5.2.1. First try or two: Hashicorp’s Plugin system

My first approach to modularity revolved around Hashicorp’s plugin system. The goal was to choose specific things Gofer would NOT do natively and provide a good interface that developers could write code against to expand its functionality.

The problem with modularity is that it conflicts with the previously mentioned value of simplicity. Writing a single program that does a number of things is simple, the code works with the other code and all is well. Writing something that has to be modular is difficult, it essentially requires predicting the future. Interfaces need to provide the user with enough flexibility for them to achieve their goals, but it’s impossible to predict everyone’s use case. Furthermore, large interfaces are a pain for developers to grok and develop for. Ideally the interface is set and you nailed it so perfectly that no further changes need to be made. A rare, potentially impossible event for any used software. Instead you try to keep the interface small, general, and focused on the task at hand.

Initially I chose Hashicorp’s plugin system due to familiarity. I’ve considered writing extra tooling for Vault and Consul and found it liberating that all I had to do was write some go code against an interface and bam! It would work. The initial version of Gofer touted this plugin system around a few key areas:

An object store so that it was easy for users to store various assets. A secret store so that users could easily inject secrets into their pipelines. And a system I called “triggers” which were various event based plugins that would enable users to run their pipeline based on some external event like the passage of time. The scheduler, which was the container orchestrator Gofer interfaced with to actually run the container.

From the get go the plugin system had a bit of a learning curve. How Hashicorp’s go-plugin system worked was that it created a new process to house the plugin code and then communicated with that code through a RPC interface. I found myself struggling to make it easy for developers who weren’t familiar with the system already. While that is a solvable problem I found the other problems not quite as solvable. To “install” a plugin the main binary would need to download the repo, compile it with Go, and then attempt to start it up. Initially I found the security implications of this a bit worrying, but over time it was the issue of the operator’s experience that really did me in. I found orchestrating this process a bit cumbersome and hard to explain why this had to be done with people who are unfamiliar with Hashicorp’s system. I also had a vision for plugins which are written in any language and I decided to chase that vision.

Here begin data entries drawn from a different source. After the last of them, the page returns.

/-- Settles O8: bytes at `pc` that decode are a fetch of their instruction, which a live state runs as it begins. -/
theorem stepRunsTheDecodedInstruction : Obligations.StepRunsTheDecodedInstruction := by
  unfold Obligations.StepRunsTheDecodedInstruction
  refine ⟨fun s i rest hl h => ?_, fun s => begun_of_live⟩
  exact stepWith_of_fetch_ok hl (fetchWith_ok.2 ⟨rest, h⟩)

/-! ### A word placed at `pc` -/

/-- The bytes are placed where all of them fit (log 21). -/
theorem placeAt_add_le (s : State) {n : Nat} (h : n ≤ memSize) : s.placeAt n + n ≤ memSize := by
  unfold State.placeAt
  split
  · assumption
  · rwa [Nat.zero_add]

/-- A state with bytes placed at `pc` is live: a final status is replaced by Running (log 21). -/
theorem live_withBytesAtPc (s : State) (bytes : List Byte) : (s.withBytesAtPc bytes).live := by
  by_cases hs : s.status.isFinal = true
  · exact .inr (if_pos hs)
  · have hlive : s.live := by
      by_contra hl
      exact hs (isFinal_of_not_live hl)
    have hstatus : (s.withBytesAtPc bytes).status = s.status := if_neg hs
    rwa [State.live, hstatus]

/-- An instruction that placed bytes decode to stands at `pc`. -/
theorem holdsAtPc_withBytesAtPc (s : State) {bytes rest : List Byte} {i : Instr} (hlen : bytes.length ≤ memSize)
    (h : decode bytes = .ok (i, rest)) : (s.withBytesAtPc bytes).holdsAtPc i := by
  intro k b hk
  have hbytes : bytes[k]? = some b := by
    have hk' : k < (encode i).length := (List.getElem?_eq_some_iff.1 hk).1
    rw [eq_encodeWith_of_decodeWith h]
    exact (List.getElem?_append_left hk').trans hk
  exact s.mem.byteAt?_writeFrom hbytes (placeAt_add_le s hlen)

/-- A table word decodes where its three bytes do. -/
theorem decode_of_decodeTableWord {nbits w : Nat} {i : Instr} (h : decodeTableWord nbits w = some i) :
    ∃ rest, decode (tableBytes nbits w) = .ok (i, rest) := by
  unfold decodeTableWord at h
  split at h
  · next j rest hdecode =>
    cases h
    exact ⟨rest, hdecode⟩
  · cases h

/-- Settles O24: the instruction of the word stands at `pc` of a live state, and placing it writes no register, flag or
output. -/
theorem placedTableWordRuns : Obligations.PlacedTableWordRuns := by
  unfold Obligations.PlacedTableWordRuns
  intro s nbits w i h
  obtain ⟨rest, hdecode⟩ := decode_of_decodeTableWord h
  have hlen : (tableBytes nbits w).length ≤ memSize := show 3 ≤ 256 by decide
  have hi := holdsAtPc_withBytesAtPc s hlen hdecode
  exact ⟨stepWith_of_fetch_ok (live_withBytesAtPc s _) (fetchWith_eq_ok_iff_holdsAtPc.2 hi), rfl, rfl, rfl⟩

/-! ### Faults of the fetch -/

/-- At `pc` above 255 there is no opcode byte to fetch (R91). -/
theorem fetchWith_past (op : Opcodes) {s : State} (h : 255 < s.pc) :
    fetchWith op s = .error (.outOfBounds .fetch, s.pc) :=
  fetchWith_error (e := .noOpcode) (by rw [bytesFrom_past s.mem 3 h, decodeWith])

/-- A fetch of an opcode whose last byte lies above 255 raises for the operand (R94). -/
theorem fetchWith_operand_past {op : Opcodes} {s : State} {b : Byte} {w : Nat} (hpc : s.mem.byteAt? s.pc = some b)
    (hw : widthOf? op b = some w) (hpast : 255 < s.pc + w - 1) :
    fetchWith op s = .error (.outOfBounds .operandFetch, 256) := by
  apply fetchWith_error (e := .truncated b)
  rw [bytesFrom_cons s.mem 2 hpc]
  refine decodeWith_eq_truncated.2 ⟨w, hw, ?_⟩
  have hlt : s.pc < 256 := lt_of_byteAt?_eq_some hpc
  rw [length_bytesFrom]
  simp only [memSize]
  omega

5.2.2. Third try: Everything is a container!

After souring on the implementation of the previous plugin system I took a step back and tried to decide what the right move was. There were some steps in-between, but the next major idea was the prospect of everything being a container. This mantra sounded good in my head, just like the realization that everything is a file in Linux. Plugins being containers have some real-world, concrete advantages though: It mirrors the advantages of the RPC implementation go-plugin has. You can write the plugin in any language that can implement the API (which is in REST). Gofer is already familiar with how to run and manage containers, making the plugin system just launch containers keeps things standardized. There isn’t any need to attach the Go compiler along with Gofer anymore just to install plugins easily.

Seemingly solving the issue I had with go-plugin and providing a consistent operating model to how Gofer works(It just runs containers!). I also went back to the drawing board and made sure I was taking the opportunity of a refactor to consider all parts of the trigger system. I realized that triggers were only one piece of the puzzle for what is essentially a plugin system for pipelines. A pipeline might want to do more than just be notified when to run, it might want to report its run somewhere like telemetry or simply Slack. Or maybe a pipeline would like a repository automatically loaded into Gofer’s object store before it runs. This caused me to rename “triggers” to “extensions”.

When the Gofer control plane starts up it launches these “extensions” and can subscribe pipelines to those extensions with information the pipeline provides. This new design means that extensions are fairly flexible in what they can do and since they can communicate directly with the Gofer API they have a large amount of data they can work with to perform various actions.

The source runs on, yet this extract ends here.